▶ EXERCISE AIM
What you return must match the records character for character.

▶ MATERIAL SUPPLIED
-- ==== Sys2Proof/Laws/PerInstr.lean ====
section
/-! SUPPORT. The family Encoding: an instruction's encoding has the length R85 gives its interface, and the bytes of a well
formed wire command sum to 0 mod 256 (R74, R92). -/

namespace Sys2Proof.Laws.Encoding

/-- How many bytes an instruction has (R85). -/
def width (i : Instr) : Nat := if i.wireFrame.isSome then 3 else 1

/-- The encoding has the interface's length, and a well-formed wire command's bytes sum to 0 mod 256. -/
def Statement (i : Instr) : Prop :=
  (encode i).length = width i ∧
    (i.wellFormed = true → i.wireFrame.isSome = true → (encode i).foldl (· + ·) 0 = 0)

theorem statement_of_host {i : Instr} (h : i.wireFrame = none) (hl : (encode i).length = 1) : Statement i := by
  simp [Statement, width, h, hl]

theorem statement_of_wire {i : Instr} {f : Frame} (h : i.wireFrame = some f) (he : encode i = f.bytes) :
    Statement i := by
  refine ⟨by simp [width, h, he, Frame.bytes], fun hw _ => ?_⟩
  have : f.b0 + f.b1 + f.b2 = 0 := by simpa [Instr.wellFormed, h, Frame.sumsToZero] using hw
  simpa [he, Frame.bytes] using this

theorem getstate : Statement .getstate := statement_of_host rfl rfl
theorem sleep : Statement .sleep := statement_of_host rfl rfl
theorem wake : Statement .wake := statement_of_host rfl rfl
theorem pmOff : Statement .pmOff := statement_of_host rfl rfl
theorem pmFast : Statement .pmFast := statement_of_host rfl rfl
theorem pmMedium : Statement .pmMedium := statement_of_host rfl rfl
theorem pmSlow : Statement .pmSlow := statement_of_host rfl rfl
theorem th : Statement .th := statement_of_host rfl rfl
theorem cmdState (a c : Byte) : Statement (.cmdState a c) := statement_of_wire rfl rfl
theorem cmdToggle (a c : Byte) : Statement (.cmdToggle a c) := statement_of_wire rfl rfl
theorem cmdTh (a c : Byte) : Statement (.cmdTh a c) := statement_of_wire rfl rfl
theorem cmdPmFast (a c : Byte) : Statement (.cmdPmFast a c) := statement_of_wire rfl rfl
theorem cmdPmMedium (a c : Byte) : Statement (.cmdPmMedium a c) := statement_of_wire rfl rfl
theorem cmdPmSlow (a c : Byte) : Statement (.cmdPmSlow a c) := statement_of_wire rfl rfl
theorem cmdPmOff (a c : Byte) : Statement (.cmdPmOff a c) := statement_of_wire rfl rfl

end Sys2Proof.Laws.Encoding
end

▶ EXPECTED ANSWER
-- ==== Sys2Proof/Laws/PerInstr.lean ====
section
/-! SUPPORT. The family Encoding: an instruction's encoding has the length R85 gives its interface, and the bytes of a well
formed wire command sum to 0 mod 256 (R74, R92). -/

namespace Sys2Proof.Laws.Encoding

/-- How many bytes an instruction has (R85). -/
def width (i : Instr) : Nat := if i.wireFrame.isSome then 3 else 1

/-- The encoding has the interface's length, and a well-formed wire command's bytes sum to 0 mod 256. -/
def Statement (i : Instr) : Prop :=
  (encode i).length = width i ∧
    (i.wellFormed = true → i.wireFrame.isSome = true → (encode i).foldl (· + ·) 0 = 0)

theorem statement_of_host {i : Instr} (h : i.wireFrame = none) (hl : (encode i).length = 1) : Statement i := by
  simp [Statement, width, h, hl]

theorem statement_of_wire {i : Instr} {f : Frame} (h : i.wireFrame = some f) (he : encode i = f.bytes) :
    Statement i := by
  refine ⟨by simp [width, h, he, Frame.bytes], fun hw _ => ?_⟩
  have : f.b0 + f.b1 + f.b2 = 0 := by simpa [Instr.wellFormed, h, Frame.sumsToZero] using hw
  simpa [he, Frame.bytes] using this

theorem getstate : Statement .getstate := statement_of_host rfl rfl
theorem sleep : Statement .sleep := statement_of_host rfl rfl
theorem wake : Statement .wake := statement_of_host rfl rfl
theorem pmOff : Statement .pmOff := statement_of_host rfl rfl
theorem pmFast : Statement .pmFast := statement_of_host rfl rfl
theorem pmMedium : Statement .pmMedium := statement_of_host rfl rfl
theorem pmSlow : Statement .pmSlow := statement_of_host rfl rfl
theorem th : Statement .th := statement_of_host rfl rfl
theorem cmdState (a c : Byte) : Statement (.cmdState a c) := statement_of_wire rfl rfl
theorem cmdToggle (a c : Byte) : Statement (.cmdToggle a c) := statement_of_wire rfl rfl
theorem cmdTh (a c : Byte) : Statement (.cmdTh a c) := statement_of_wire rfl rfl
theorem cmdPmFast (a c : Byte) : Statement (.cmdPmFast a c) := statement_of_wire rfl rfl
theorem cmdPmMedium (a c : Byte) : Statement (.cmdPmMedium a c) := statement_of_wire rfl rfl
theorem cmdPmSlow (a c : Byte) : Statement (.cmdPmSlow a c) := statement_of_wire rfl rfl
theorem cmdPmOff (a c : Byte) : Statement (.cmdPmOff a c) := statement_of_wire rfl rfl

end Sys2Proof.Laws.Encoding
end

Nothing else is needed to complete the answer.